I do not believe it is a problem related to being non-native-speaker-of-a-language. Of course, the paper was English-edited. Actually, I might have effectively a cultural barrier to understand the issue: honestly I do not have any knowledge of debates or antinomies or “fights” on creationist hypotheses here in Italy or, more in general, in Europe. Perhaps we already had our part of it in the past with Galilei and Spinoza. Honestly, I do not know. However, my personal view is that this debate took a disproportionate amount of time and attention. And after all, the world is large enough: everybody can believe whatsoever he/she wishes. Then, verifiable results will take over.

Also. I have to insist that the Zipf’s law states that the size of the largest occurrence of an event is inversely proportional to its rank.

Finally, to FranT whos says “Seriously, there are 3,200,000 possible "words" in the 5 peptide chain lexicon. Ideally, to follow Zipf's Law, you'd have the most common word twice as common as the next most common word, which was twice as common as the next most common word, and so on. Obviously, that would have a very long tail. In fact, to have a sample size that was big enough to on average contain one copy of the least frequent word (which I predict to be "M-M-M-M-M"), you'd need to have a sample size of 2^3,199,999 words. Or roughly a 1 followed by one million zeroes. Or a googol googols of googols of oligopeptides. I am reasonably positive that such an analysis not only has yet to be done, but will not be done before the heat death of the universe.”.
FranT: without waiting the death of the universe, with a great joint effort and the unpayable help of mathematicians and bioinformatics, currently we are analyzing the pentapeptide composition of the universal proteome (i.e. of all the proteomes available in the current databases). Preliminary data were already published and cited in the Peptides paper under discussion. Pls, check the references.

Best. Darja

By Darja Kanduc (not verified) on 18 Feb 2010 #permalink

I do not believe it is a problem related to being non-native-speaker-of-a-language.

Agreed. The problem has something to do with logical thinking.

By https://me.yah… (not verified) on 18 Feb 2010 #permalink

A paper examining tetra-, penta-, and hexa-peptide frequency in proteomic datasets. Notably, "We limited our further studies to only one length, pentapeptides, which proved to be a good compromise between informational resolution and run times for the computer calculations."

In this study, we have performed a large-scale investigation of all possible combinations of five amino acid residues, pentapetides, in order to characterize oligopeptide patterns that are over- or under-represented in general or with respect to a kingdom. We find not only sequence patterns of known and frequently-used features but also patterns due to compositional bias. In addition, we find novel patterns which might be part of features not revealed by current bioinformatic methods, forming structural building blocks or segments selectively filtered because of unfavorable properties or immune response-induced epitopes.
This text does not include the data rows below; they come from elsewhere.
-- ==== Sys2Proof/Machine/Memory.lean ====
section
/-! DEFINITION. Global memory: routes and translation (R364 to R371), the bytes at the homes, second-level lines and first-level
copies (R273 to R286), the leat (R165 to R171, R255), rings in memory (R335, R377, R433), and the port bucket (R267). -/

namespace Sys2Proof.Machine

open Sys2Proof

/-! ### Addresses (R364, R366, R368) -/

def sheetOf (va : Nat) : Nat := fld va 63 52
def keyOf (va : Nat) : Nat := fld va 51 44
def offsetOf (va : Nat) : Nat := fld va 43 0

/-- An address without its key: the location (R163, R368). -/
def keyless (va : Nat) : Nat := sheetOf va * 2 ^ 52 + offsetOf va

/-- VA[63:7]. -/
def lineOf (va : Nat) : Nat := fld va 63 7

/-- Sheets 0xFFF and 0xFFE never reach a home. -/
def chipSheet (va : Nat) : Bool := decide (0xFFE ≤ sheetOf va)

/-- The home of an address within its package (R368). -/
def homeOf (va : Nat) : Nat :=
  fld va 17 12 ^^^ fld va 23 18 ^^^ fld va 29 24 ^^^ fld va 35 30 ^^^ fld va 41 36 ^^^ fld va 43 42

/-- The device that homes an address by the graticule; none when its sheet has no valid entry (R366). -/
def State.deviceOf (s : State) (va : Nat) : Option Nat :=
  let e := ((Kv.get? s.graticule (sheetOf va)).getD 0).toNat
  if fld e 63 63 = 0 then none
  else match fld e 62 61 with
    | 0 => some s.pr.devnum.toNat
    | 1 => some (fld e 19 0)
    | _ => some (fld e 19 0 + (offsetOf va >>> fld e 55 50) % 2 ^ fld e 60 56)

/-- Whether this package homes an address. -/
def State.homedHere (s : State) (va : Nat) : Bool := s.deviceOf va == some s.pr.devnum.toNat

/-! ### Pages (R369, R370) -/

/-- Bytes of a page by size code. -/
def pageBytes (size : Nat) : Nat := match size with | 0 => 2 ^ 16 | 1 => 2 ^ 21 | _ => 2 ^ 30

def Page.has (p : Page) (va : Nat) : Bool := decide (p.va ≤ keyless va) && decide (keyless va < p.va + pageBytes p.size)

/-- The page that maps an address. -/
def State.pageOf (s : State) (va : Nat) : Option Page := s.pages.find? (·.has va)

def State.modPage (s : State) (va : Nat) (f : Page → Page) : State := { s with pages := replaceFirst (·.has va) f s.pages }

def Page.present (p : Page) : Bool := p.attr.getLsbD 0
def Page.wr (p : Page) : Bool := p.attr.getLsbD 1
def Page.atomics (p : Page) : Bool := p.attr.getLsbD 2
def Page.treat (p : Page) : Nat := fld p.attr.toNat 6 5
def Page.hostBias (p : Page) : Bool := p.attr.getLsbD 7
def Page.tier (p : Page) : Nat := fld p.attr.toNat 9 8
def Page.key (p : Page) : Nat := fld p.attr.toNat 23 16
def Page.tenant (p : Page) : Nat := fld p.attr.toNat 39 24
Whhat worries me is that this paper is referenced (as 1) in a Kanduc paper in the context that,

We explored the proteome set formed by combining currently known proteomes using the pentapeptide as a unit of length. Indeed, many studies suggest pentameric peptide modules as fundamental biological effectors in protein–protein interactions [[13], and pertinent refs. therein]. The reports are steadily increasing in frequency [1], [10] and [16] and support our use of the pentapeptide unit in the dissection of the relationships between protein structures and functions.

Clearly, the choice to analyse pentapeptides in the reference was based on methdological limitations, and it is specifically stated that there is overlap between the datasets of pentapeptides and hexapeptides, and that only 4-mers, 5-mers, and 6-mers were even considered.
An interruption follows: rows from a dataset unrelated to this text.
-- ==== Sys2Proof/Machine/Windows.lean ====
section
/-! DEFINITION. The on-chip map (R158 to R161, R232, R332): what a window address names, the grants, LDW and STW, and the arrival of a
window access at its target. -/

namespace Sys2Proof.Machine

open Sys2Proof

/-! ### MMAs that use a core's stores (R218, R223) -/

/-- Fields of a format block (R237). -/
def fbPair (m : Mma) : Bool := (m.fb.getD 0 0).getLsbD 19
def fbTile (m : Mma) : Nat := fld (m.fb.getD 0 0).toNat 21 20
def fbAcc (m : Mma) : Nat := fld (m.fb.getD 0 0).toNat 17 16

/-- Chunks of an MMA with block scales by its A format (R217, R238); 0 without scales. -/
def scaledChunks (afmt : Nat) : Nat :=
  match afmt with
  | 0x04 => 4 | 0x05 => 4 | 0x06 => 4 | 0x07 => 4 | 0x16 => 8 | 0x09 => 8 | 0x19 => 16 | _ => 0

/-- The unretired MMAs that read and write a core's arrays: its own and, for a bed core, the pair MMAs of its runner core. -/
def State.mmasOn (s : State) (core : Nat) : List Mma :=
  (s.coreAt core).mmas ++ (if core % 2 = 1 then (s.coreAt (core - 1)).mmas.filter fbPair else [])

/-- Whether an MMA uses a tile slot, and a scale column. -/
def usesTile (m : Mma) (slot : Nat) : Bool := slot == fbTile m || (fbAcc m == 1 && slot == fbTile m + 1)
def usesColumn (m : Mma) (col : Nat) : Bool :=
  let n := scaledChunks (fld (m.fb.getD 0 0).toNat 6 0)
  let a := fld (m.fb.getD 1 0).toNat 7 0
  let b := fld (m.fb.getD 1 0).toNat 15 8
  (decide (a ≤ col) && decide (col < a + n)) || (decide (b ≤ col) && decide (col < b + 4 * n))

/-! ### What an address of the map names (R158) -/

def winCore (va : Nat) : Nat := fld va 51 43
def winKind (va : Nat) : Nat := fld va 42 40
def winOff (va : Nat) : Nat := fld va 39 0

/-- The highest offset bit of each kind, below the bits that are zero. -/
def winBits (kind : Nat) : Nat := match kind with | 0 => 20 | 1 => 20 | 2 => 26 | 3 => 19 | 4 => 16 | 5 => 14 | 6 => 16 | _ => 19

/-- A grant entry allows an access (R161, R164). -/
def grantAllows (g : Word) (va : Nat) (write : Bool) : Bool :=
  let v := g.toNat
  let k := winCore va % 16
  g.getLsbD 31 && (!write || g.getLsbD 30) && (fld v 29 22).testBit (winKind va) && fld v 21 21 == fld va 51 51
    && fld v 20 17 == fld va 50 47 && decide (fld v 16 13 ≤ k) && decide (k ≤ fld v 12 9)

/-- A nonzero bit in an offset range marked zero (R158, R232). -/
def winZeroBits (va : Nat) : Bool :=
  let off := winOff va
  decide (2 ^ winBits (winKind va) ≤ off) || (winKind va == 5 && off.testBit 13 && fld off 10 5 != 0)

/-- An access is granted: by an entry, or in supervisor mode on a core that hosts the issuing domain (R161, R345). -/
def State.winGranted (s : State) (core : Nat) (sup : Bool) (va : Nat) (write : Bool) : Bool :=
  let c := s.coreAt core
  (c.grants.any fun g => grantAllows g va write) || (sup && (s.coreAt (winCore va)).domain == c.domain)

/-- The causes of R161 for one address. -/
def winCauses (s : State) (core : Nat) (sup : Bool) (va : Nat) (write : Bool) : List Nat :=
  when (sheetOf va != 0xFFF || !s.winGranted core sup va write) 0
    ++ when (write && (winKind va == 6 || (winKind va == 0 && decide (2 ^ 20 ≤ winOff va)))) 2
    ++ when (winZeroBits va) 3

/-- WINDOW for accesses (lane, address, whether it writes) in lane order: the lowest cause, and the first access that meets it. -/
def winTrapOf (s : State) (p : Party) (as : List (Nat × Nat × Bool)) : Option (Nat × Nat) :=
  let causes (a : Nat × Nat × Bool) : List Nat := winCauses s p.core p.g.super a.2.1 a.2.2
  match lowest (as.flatMap causes) with
  | none => none
  | some cause => (as.find? fun a => (causes a).contains cause).map fun a => (xWindow, cause + winKind a.2.1 * 2 ^ 4 + a.1 * 2 ^ 7)

/-- WINDOW for the lanes of a window access. -/
def winTrap (s : State) (p : Party) (write : Bool) (as : List (Nat × Nat)) : Option (Nat × Nat) := winTrapOf s p (as.map fun a => (a.1, a.2, write))

/-! ### Reading a word of the map (R159) -/

/-- A word the manual leaves open, by its number (log entry 13). -/
def freeWord (n : Nat) : Word := Config.freeByte (n + 3) ++ Config.freeByte (n + 2) ++ Config.freeByte (n + 1) ++ Config.freeByte n

/-- The header of a leat entry as a number (R165). -/
def leatHeader (e : LeatEntry) : Nat :=
  let mask := e.bytes.foldl (fun m b => m + 2 ^ b.1) 0
  let sect := (List.range 4).foldl (fun m q => if e.bytes.any fun b => b.1 / 32 == q then m + 2 ^ q else m) 0
  (if e.relm.isSome then 0 else e.line) + e.seq.toNat * 2 ^ 64 + mask * 2 ^ 96 + sect * 2 ^ 224 + bnat e.relm.isSome * 2 ^ 228
    + (e.relm.elim 0 (·.toNat)) * 2 ^ 229 + bnat e.atom * 2 ^ 232 + bnat e.sealed * 2 ^ 233 + bnat e.parked.isSome * 2 ^ 234
    + e.epoch.toNat * 2 ^ 235 + e.gang * 2 ^ 240

/-- A word of the leat ring; what has left the ring is open. -/
def Core.ringWord (c : Core) (n off : Nat) : Word :=
  let g := off / 32
  match c.leat.find? fun e => decide ((g + 2048 - e.pos) % 2048 < e.granules) with
  | none => freeWord n
  | some e =>
    let j := (g + 2048 - e.pos) % 2048
    if j = 0 then word (leatHeader e / 2 ^ (8 * (off % 32)))
    else
      let q := (((List.range 4).filter fun q => e.bytes.any fun b => b.1 / 32 == q).getD (j - 1) 0)
      word (ofBytes ((List.range 4).map fun k => ((e.bytes.find? (·.1 == q * 32 + off % 32 + k)).elim 0 (·.2))))

/-- The gang of a slot and the party that kind 7 reaches (R159). -/
def State.winParty (s : State) (core slot : Nat) : Option Party :=
  (s.gangAt core slot).map fun g => ⟨core, slot, (g.quad (((List.range 8).find? g.unretired).getD 0)).party.toNat, g⟩

/-- The state register of a number, and whether the number is the second half of a 64-bit register. -/
def winReg (n : Nat) : Option (RegInfo × Bool) :=
  match stateRegs.find? (·.num == n) with
  | some r => some (r, false)
  | none => (stateRegs.find? fun r => r.wide && r.num + 1 == n).map fun r => (r, true)

/-- The block whose scratch part a slot names (R158, R212), with the part. -/
def State.winBlock (s : State) (core slot : Nat) : Option (Block × Nat) :=
  ((s.blocks.filter fun b => b.resident && ((!b.pair && b.core == core && b.slots.1 == slot)
      || (b.pair && b.core / 2 == core / 2 && (if core % 2 = 0 then b.slots.1 else b.slots.2) == slot))).getLast?).map
    fun b => (b, b.partOf core)

/-- Four bytes of a scratch part as a window reads it: the bed part's gate area reads zero (R212). -/
def Block.winScratch (b : Block) (part off : Nat) : Word :=
  word (ofBytes ((List.range 4).map fun k =>
    let a := off + k
    if b.scrSize ≤ a then 0 else if part = 1 ∧ a < 16 * b.ngates then 0 else b.scratchByte part a))

/-- A node record or header of the tree file (R232). -/
def treeRecord (t : Tree) (off : Nat) : Nat :=
  if off.testBit 13 then t.base.toNat + t.nodes.length * 2 ^ 32
  else match t.nodes[fld off 10 5]? with
    | none => 0
    | some n => n.token.toNat + n.score.toNat * 2 ^ 32 + n.mask.toNat * 2 ^ 64 + (t.base.toNat + n.depth) % 2 ^ 32 * 2 ^ 128
        + n.parent * 2 ^ 160 + n.state * 2 ^ 168 + n.depth * 2 ^ 176

/-- A word of a gang's registers, kind 1 (R158, R160). -/
def State.winGang (s : State) (core slot : Nat) (g : Gang) (off : Nat) : Word :=
  if off < 0x3000 then (if off / 128 < g.allot then g.vreg (off / 128) (off / 4 % 32) else 0)
  else if off < 0x3078 then s.scalar core slot g ((off - 0x3000) / 4)
  else if off < 0x307C then g.lit
  else if off < 0x3080 then g.gmode.zeroExtend 32
  else if off < 0x3100 then word (predByte g (off / 4 % 32))
  else if off < 0x3180 then g.rng (off / 4 % 32)
  else 0

/-- Whether an area of KiB at a place holds an offset of the pond, with the offset inside. -/
def inArea (off kib size : Nat) : Option Nat := if kib * 1024 ≤ off ∧ off < kib * 1024 + size then some (off - kib * 1024) else none

/-- The block with a part on a core whose scratch holds a pond offset. -/
def State.pondBlock (s : State) (core off : Nat) : Option (Block × Nat × Nat) :=
  (s.blocksOn core).findSome? fun b =>
    let part := b.partOf core
    (inArea off (if part = 0 then b.scrKiB.1 else b.scrKiB.2) b.scrSize).map fun o => (b, part, o)

/-- The gang whose register area holds a pond offset. -/
def State.pondGang (s : State) (core off : Nat) : Option (Nat × Gang × Nat) :=
  (s.coreAt core).gangs.findSome? fun g => (inArea off g.2.regKiB (128 * g.2.allot)).map fun o => (g.1, g.2, o)

/-- A 4-byte word of the map at an address; n numbers its open bytes. -/
def State.winWord (s : State) (n va : Nat) : Word :=
  let core := winCore va
  let c := s.coreAt core
  let off := winOff va
  match winKind va with
  | 0 =>
    match fld c.baymap.toNat (2 * (off / 0x8000) + 1) (2 * (off / 0x8000)) with
    | 0 => match s.pondGang core off with | some (_, g, o) => g.vreg (o / 128) (o / 4 % 32) | none => freeWord n
    | 1 => match s.pondBlock core off with | some (b, part, o) => b.winScratch part o | none => freeWord n
    | 2 => freeWord n
    | _ => c.ringWord n (off - 0xF0000)
  | 1 => match s.gangAt core (off / 2 ^ 14) with | some g => s.winGang core (off / 2 ^ 14) g (off % 2 ^ 14) | none => 0
  | 2 => match s.winBlock core (off / 2 ^ 20) with | some (b, part) => b.winScratch part (off % 2 ^ 20) | none => 0
  | 3 => Sp.get c.acc (off / 4)
  | 4 => word (ofBytes (lineBytes c.scale off 4))
  | 5 => word (treeRecord (c.trees.getD (fld off 12 11) {}) off / 2 ^ (8 * (off % 32)))
  | 6 => c.ringWord n off
  | _ =>
    match s.winParty core (off / 2 ^ 13), winReg (fld off 12 2) with
    | some p, some (r, high) => if laneReg (BitVec.ofNat 11 r.num) then 0 else word (stateValue s p r.num / (if high then 2 ^ 32 else 1))
    | _, _ => 0

/-! ### Writing a word of the map -/

/-- A write to a gang's registers through kind 1; an image that WRS would reject is discarded (R103, R159), and so is a write
to an absent lane (R12). -/
def State.winPutGang (s : State) (core slot : Nat) (g : Gang) (off : Nat) (v : Word) : State :=
  let put (f : Gang → Gang) : State := s.modGang core slot f
  let lane := off / 4 % 32
  if (off < 0x3000 || decide (0x3080 ≤ off)) && !g.hasLane lane then s
  else if off < 0x3000 then (if off / 128 < g.allot then put fun g => { g with vregs := Sp.set g.vregs (off / 4) v } else s)
  else if off < 0x3078 then (s.writeReg core slot s.fresh ⟨.s ((off - 0x3000) / 4), v⟩).bump
  else if off < 0x307C then put fun g => { g with lit := v }
  else if off < 0x3080 then (if (writeCauses 0x000 v.toNat).isEmpty then put fun g => { g with gmode := v.truncate 15 } else s)
  else if off < 0x3100 then (if (writeCauses 0x044 v.toNat).isEmpty then put fun g => writeLaneReg g 0x044 lane v.toNat else s)
  else if off < 0x3180 then put fun g => writeLaneReg g 0x045 lane v.toNat
  else s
It isn't that think there is no value in Kanduc's work, but simply that I think they may be pushing the hypothesis of pentapeptide = meaningfully distinct subunit too far. I wait to be proved wrong.
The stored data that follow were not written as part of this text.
/-- The bytes a record owes its gate (R203, R206). -/
def BulkRec.owed (r : BulkRec) : Nat :=
  (match r.kind with
   | 1 => r.w 6
   | 2 => r.w 6 * r.w 7
   | 3 => r.w 6 * r.w 7 * r.w 11
   | 4 => r.w 6 * r.w 11
   | 5 => r.w 6 * r.w 11
   | 6 => r.w 6
   | _ => 0) % 2 ^ 48

/-- A GATE at or above the gate count (R205). -/
def BulkRec.badGate (r : BulkRec) (ngates : Nat) : Bool := r.gv && decide (ngates ≤ r.gate)

/-- Step 1 of R205. -/
def BulkRec.badFormat (r : BulkRec) (ngates : Nat) : Bool :=
  decide (r.kind = 0) || decide (6 < r.kind) || fld (r.w 0) 23 18 != 0 || r.w 1 != 0 || (r.ssp && r.w 3 != 0) || (r.dsp && r.w 5 != 0)
    || (r.reduces && (!rtyOk r.rty || decide (5 < r.rop))) || r.badGate ngates

/-- Step 2 of R205. -/
def BulkRec.badAlign (r : BulkRec) : Bool :=
  let win (sp : Bool) (a : Nat) : Bool := !sp && chipSheet a
  let windows := win r.ssp r.src || win r.dsp r.dst
  let usesS := r.kind == 2 || r.kind == 3 || r.kind == 4 || r.kind == 5
  (windows && ((win r.ssp r.src && r.src % 4 != 0) || (win r.dsp r.dst && r.dst % 4 != 0) || r.w 6 % 4 != 0
      || (usesS && (r.w 8 % 4 != 0 || r.w 9 % 4 != 0))))
    || (r.reduces && (r.w 6 % rtySize r.rty != 0 || r.src % rtySize r.rty != 0 || r.dst % rtySize r.rty != 0))
    || (r.kind == 3 && r.w 10 % 8 != 0) || ((r.kind == 4 || r.kind == 5) && r.w 10 % 4 != 0) || (r.cv && r.w 12 % 8 != 0)

/-- An address plus a signed offset, modulo 2^64. -/
def plusInt (a : Nat) (x : Int) : Nat := (((a : Int) + x) % ((2 ^ 64 : Nat) : Int)).toNat

/-- A row or element of a record: its source offsets (none: zeros), its destination offset, each from SRC and DST. -/
structure Row where
  srcs : List Nat
  dst : Nat
  deriving DecidableEq, Repr

/-- The rows of a record, given its list words (R203, R204). -/
def BulkRec.rows (r : BulkRec) (list : Nat → Nat) : List Row :=
  let n := r.w 11
  let h := r.w 7
  match r.kind with
  | 2 => (List.range h).map fun (k : Nat) => ⟨[plusInt r.src (r.spitch * (k : Int))], plusInt r.dst (r.dpitch * (k : Int))⟩
  | 3 => (List.range n).flatMap fun k => (List.range h).map fun j =>
      ⟨if list (2 * k + 1) = 2 ^ 32 - 1 then [] else [plusInt r.src (r.spitch * ((list (2 * k + 1) + j : Nat) : Int) + (list (2 * k) : Nat))],
        plusInt r.dst (r.dpitch * ((k * h + j : Nat) : Int))⟩
  | 4 => (List.range n).map fun (k : Nat) => ⟨[plusInt r.src (r.spitch * (list k : Nat))], plusInt r.dst (r.dpitch * (k : Int))⟩
  | 5 =>
    let from' (k : Nat) : Nat := plusInt r.src (r.spitch * k)
    let to' (i : Nat) : Nat := plusInt r.dst (r.dpitch * (i : Nat))
    if r.dup then (List.range n).map fun k => ⟨[from' k], to' (list k)⟩
    else ((List.range n).map list).dedup.map fun i => ⟨((List.range n).filter fun k => list k == i).map from', to' i⟩
  | _ => [⟨[r.src], r.dst⟩]

/-- The bytes of the next piece of a row of which `len` are left: none crosses a 128-byte line of its destination or of a single source, but a cut
keeps an element of a reduction (of `grain` bytes) and an aligned word of the destination whole (R204, R308). -/
def pieceLen (grain off len : Nat) (row : Row) : Nat :=
  let room (a : Nat) : Nat := 128 - (a + off) % 128
  let m := Nat.min len (Nat.min (room row.dst) (match row.srcs with | [a] => room a | _ => 128))
  let cut := if 1 < grain then m % grain else (row.dst + off + m) % 4
  if m = len ∨ cut = 0 then m
  else if cut < m then m - cut
  else Nat.min len (m + (if 1 < grain then grain else 4) - cut)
By Bernard Bumner (not verified) on 19 Feb 2010 #permalink

Darja, the fact remains that in the United States, and increasingly in Europe, creationists are aiming to obstruct (and in some cases succeeding in obstructing) science education. "Intelligent design" is one of their catch phrases.

Since you use that phrase in your paper, and since the writing is, frankly, confusing and difficult to understand, it will be unclear to most readers (as it was to many of us) whether your paper is supporting Intelligent Design or not. Creationists will take advantage of this confusion and claim that it supports ID and they will shout this to the world, and use it to further damage science education.

It appears that your own definition of "Intelligent Design" is not the same as theirs. You seem to use it to refer to the (inappropriate) anthropomorphic language that some scientists use when talk about immunity.

Why not then just simply:
1. remove the phrase "Intelligent Design" from your paper and substitute something else like "anthropomorphic language" or "the language of agency"?
2. Remove or change the sentence from your abstract ("Current theories have proven inadequate...").

If you don't creationists will use your paper to hurt science education.

By Karen James (not verified) on 19 Feb 2010 #permalink

Darja, to better explain what I mean (in case this helps), you wrote in your comment (#106):

Intelligent design is currently used to discuss cancer therapy, evolution and robotics.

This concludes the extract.